• _Data for this task_:
structure Oq where
  host : Bool := false
  addr : BitVec 58 := 0
  log2 : BitVec 5 := 6
  pidx : BitVec 32 := 0
  cidx : BitVec 32 := 0
  wbHost : Bool := false
  wbAddr : BitVec 61 := 0
  vec : BitVec 8 := 0
  en : Bool := false
  coalUs : BitVec 10 := 0
  count : BitVec 8 := 1
  drainLate : Bool := false
  drops : BitVec 32 := 0
  waiting : List OqEntry := []
  /-- The Cadastre denied an access: the ring is disabled until the function's reset (R623). -/
  disabled : Bool := false
  /-- First entry dropped and entries dropped since the last notice (R494). -/
  notice : Option (OqEntry × Nat) := none
  /-- Blocks published and not yet signalled. -/
  unsignalled : Nat := 0
  /-- The drain bound has been exceeded and the late blocks are not freed yet: the producer index they end at (R498). -/
  lateTo : Option (BitVec 32) := none
deriving DecidableEq, Repr

/-- An MSI-X table entry and its pending bit. -/
structure Vector where
  addr : DWord := 0
  data : BitVec 32 := 0
  masked : Bool := true
  pendingBit : Bool := false
deriving DecidableEq, Repr

structure HstFn where
  fieldLocked : Bool := false
  drainLate : Bool := false
  dropsSeen : Bool := false
  bar2Base : BitVec 34 := 0
  errVec : BitVec 8 := 0
  errEn : Bool := false
  accErr : BitVec 32 := 0
  sqs : Tab Sq := []
  oqs : Tab Oq := []
  orbCtx : BitVec 12 := 0
  orbRing : BitVec 3 := 0
  /-- Binding of context × 8 + ring to an output ring, where valid. -/
  bindings : Tab (BitVec 6 × Bool) := []
  vectors : Tab Vector := []
deriving DecidableEq, Repr

structure Hst where
  linkUp : Bool := false
  speed : BitVec 4 := 0
  width : BitVec 5 := 0
  linkDegraded : Bool := false
  numVfs : BitVec 4 := 0
  vfEnable : Bool := false
  /-- *m* of the BAR2 of the physical function and of the virtual functions, as Resizable BAR sets them (R484). -/
  pfBar2 : BitVec 3 := 7
  vfBar2 : BitVec 3 := 7
deriving DecidableEq, Repr

/-! ### Numerics signature and counter generator (chapter 9) -/

structure Sys where
  numsigPrev : DWord := 0x10201
  numsigTime : DWord := 0
deriving DecidableEq, Repr

/-- A function's SYS_RNG_ registers. -/
structure RngFn where
  key : DWord := 0
  ctrLo : DWord := 0
  ctrHi : DWord := 0
  outLo : DWord := 0
  outHi : DWord := 0
  seedMode : Bool := false
  busy : Bool := false
  fieldLocked : Bool := false
deriving DecidableEq, Repr

/-! ### Entropy engines (chapter 10) -/

/-- A started entropy command: who issued it, its 64 bytes, and what it still has to write (R224). -/
structure EcCmd where
  serial : Nat
  ctx : Nat
  frame : Nat
  unit : Nat
  ordered : Bool
  tally : Nat
  todo : List (Dest × List Byte)
  pages : List Nat
  symbols : Nat
  /-- An escape tile is written, and the FLAGS of the tile record. -/
  escTile : Bool
  flags : Nat
deriving DecidableEq, Repr

/-- A table set an engine has derived: TABLES address and the bytes it was derived from (R383). -/
structure DerivedSet where
  addr : Nat
  bytes : List Byte
deriving DecidableEq, Repr

structure EcEngine where
  offline : Bool := false
  disabled : Bool := false
  started : List EcCmd := []
  sets : List DerivedSet := []
  symbols : DWord := 0
  tiles : BitVec 32 := 0
  escTiles : BitVec 16 := 0
  fallbackTiles : BitVec 16 := 0
  nextSerial : Nat := 0
deriving DecidableEq, Repr

structure Ec where
  engines : Tab EcEngine := []
  fieldLocked : Bool := false
  checkFail : Bool := false
  malformed : Bool := false
  checkFails : BitVec 16 := 0
  malformedCount : BitVec 16 := 0
deriving DecidableEq, Repr

/-! ### Dictionary engines (chapter 12) -/

structure DceEngine where
  offline : Bool := false
  disabled : Bool := false
  bytesIn : DWord := 0
  bytesOut : DWord := 0
deriving DecidableEq, Repr

structure Dce where
  engines : Tab DceEngine := []
  fieldLocked : Bool := false
  checkFail : Bool := false
  checkFails : BitVec 16 := 0
  engineFatal : BitVec 16 := 0
deriving DecidableEq, Repr

/-! ### Gate ports and ingest (chapter 13) -/

structure Port where
  en : Bool := false
  vlanEn : Bool := false
  vid : BitVec 12 := 0
  link : Bool := false
  fieldLocked : Bool := false
  mac : BitVec 48 := 0
  /-- WEIGHT of queues 0 to 7. -/
  weights : List (BitVec 4) := [1, 1, 1, 1, 1, 1, 1, 1]
  filtered : BitVec 32 := 0
  excDrops : BitVec 32 := 0
deriving DecidableEq, Repr

/-- A packet placed in an access unit: its sequence number, or for audio the first sample's place in the frame, and its
payload after the RTP header. -/
structure Packet where
  seq : Nat
  payload : List Byte
deriving DecidableEq, Repr

/-- An access unit or audio frame. -/
structure AccessUnit where
  /-- The run of the stream, between discontinuities, whose timestamps it belongs to. -/
  era : Nat := 0
  ts : Nat
  packets : List Packet
  loss : Bool
  discont : Bool
  /-- Frame number and frames inferred lost before it, given at the release (R456). -/
  no : Nat
  lostBefore : Nat
  closedAt : DWord
  /-- NAL units after depacketising (R453). -/
  nals : List (List Byte)
  /-- Host-feed bytes could not be read (R470). -/
  unreadable : Bool
deriving DecidableEq, Repr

• _What you should do_:
Print all the entries exactly as written.

• _Solution to this problem_:
structure Oq where
  host : Bool := false
  addr : BitVec 58 := 0
  log2 : BitVec 5 := 6
  pidx : BitVec 32 := 0
  cidx : BitVec 32 := 0
  wbHost : Bool := false
  wbAddr : BitVec 61 := 0
  vec : BitVec 8 := 0
  en : Bool := false
  coalUs : BitVec 10 := 0
  count : BitVec 8 := 1
  drainLate : Bool := false
  drops : BitVec 32 := 0
  waiting : List OqEntry := []
  /-- The Cadastre denied an access: the ring is disabled until the function's reset (R623). -/
  disabled : Bool := false
  /-- First entry dropped and entries dropped since the last notice (R494). -/
  notice : Option (OqEntry × Nat) := none
  /-- Blocks published and not yet signalled. -/
  unsignalled : Nat := 0
  /-- The drain bound has been exceeded and the late blocks are not freed yet: the producer index they end at (R498). -/
  lateTo : Option (BitVec 32) := none
deriving DecidableEq, Repr

/-- An MSI-X table entry and its pending bit. -/
structure Vector where
  addr : DWord := 0
  data : BitVec 32 := 0
  masked : Bool := true
  pendingBit : Bool := false
deriving DecidableEq, Repr

structure HstFn where
  fieldLocked : Bool := false
  drainLate : Bool := false
  dropsSeen : Bool := false
  bar2Base : BitVec 34 := 0
  errVec : BitVec 8 := 0
  errEn : Bool := false
  accErr : BitVec 32 := 0
  sqs : Tab Sq := []
  oqs : Tab Oq := []
  orbCtx : BitVec 12 := 0
  orbRing : BitVec 3 := 0
  /-- Binding of context × 8 + ring to an output ring, where valid. -/
  bindings : Tab (BitVec 6 × Bool) := []
  vectors : Tab Vector := []
deriving DecidableEq, Repr

structure Hst where
  linkUp : Bool := false
  speed : BitVec 4 := 0
  width : BitVec 5 := 0
  linkDegraded : Bool := false
  numVfs : BitVec 4 := 0
  vfEnable : Bool := false
  /-- *m* of the BAR2 of the physical function and of the virtual functions, as Resizable BAR sets them (R484). -/
  pfBar2 : BitVec 3 := 7
  vfBar2 : BitVec 3 := 7
deriving DecidableEq, Repr

/-! ### Numerics signature and counter generator (chapter 9) -/

structure Sys where
  numsigPrev : DWord := 0x10201
  numsigTime : DWord := 0
deriving DecidableEq, Repr

/-- A function's SYS_RNG_ registers. -/
structure RngFn where
  key : DWord := 0
  ctrLo : DWord := 0
  ctrHi : DWord := 0
  outLo : DWord := 0
  outHi : DWord := 0
  seedMode : Bool := false
  busy : Bool := false
  fieldLocked : Bool := false
deriving DecidableEq, Repr

/-! ### Entropy engines (chapter 10) -/

/-- A started entropy command: who issued it, its 64 bytes, and what it still has to write (R224). -/
structure EcCmd where
  serial : Nat
  ctx : Nat
  frame : Nat
  unit : Nat
  ordered : Bool
  tally : Nat
  todo : List (Dest × List Byte)
  pages : List Nat
  symbols : Nat
  /-- An escape tile is written, and the FLAGS of the tile record. -/
  escTile : Bool
  flags : Nat
deriving DecidableEq, Repr

/-- A table set an engine has derived: TABLES address and the bytes it was derived from (R383). -/
structure DerivedSet where
  addr : Nat
  bytes : List Byte
deriving DecidableEq, Repr

structure EcEngine where
  offline : Bool := false
  disabled : Bool := false
  started : List EcCmd := []
  sets : List DerivedSet := []
  symbols : DWord := 0
  tiles : BitVec 32 := 0
  escTiles : BitVec 16 := 0
  fallbackTiles : BitVec 16 := 0
  nextSerial : Nat := 0
deriving DecidableEq, Repr

structure Ec where
  engines : Tab EcEngine := []
  fieldLocked : Bool := false
  checkFail : Bool := false
  malformed : Bool := false
  checkFails : BitVec 16 := 0
  malformedCount : BitVec 16 := 0
deriving DecidableEq, Repr

/-! ### Dictionary engines (chapter 12) -/

structure DceEngine where
  offline : Bool := false
  disabled : Bool := false
  bytesIn : DWord := 0
  bytesOut : DWord := 0
deriving DecidableEq, Repr

structure Dce where
  engines : Tab DceEngine := []
  fieldLocked : Bool := false
  checkFail : Bool := false
  checkFails : BitVec 16 := 0
  engineFatal : BitVec 16 := 0
deriving DecidableEq, Repr

/-! ### Gate ports and ingest (chapter 13) -/

structure Port where
  en : Bool := false
  vlanEn : Bool := false
  vid : BitVec 12 := 0
  link : Bool := false
  fieldLocked : Bool := false
  mac : BitVec 48 := 0
  /-- WEIGHT of queues 0 to 7. -/
  weights : List (BitVec 4) := [1, 1, 1, 1, 1, 1, 1, 1]
  filtered : BitVec 32 := 0
  excDrops : BitVec 32 := 0
deriving DecidableEq, Repr

/-- A packet placed in an access unit: its sequence number, or for audio the first sample's place in the frame, and its
payload after the RTP header. -/
structure Packet where
  seq : Nat
  payload : List Byte
deriving DecidableEq, Repr

/-- An access unit or audio frame. -/
structure AccessUnit where
  /-- The run of the stream, between discontinuities, whose timestamps it belongs to. -/
  era : Nat := 0
  ts : Nat
  packets : List Packet
  loss : Bool
  discont : Bool
  /-- Frame number and frames inferred lost before it, given at the release (R456). -/
  no : Nat
  lostBefore : Nat
  closedAt : DWord
  /-- NAL units after depacketising (R453). -/
  nals : List (List Byte)
  /-- Host-feed bytes could not be read (R470). -/
  unreadable : Bool
deriving DecidableEq, Repr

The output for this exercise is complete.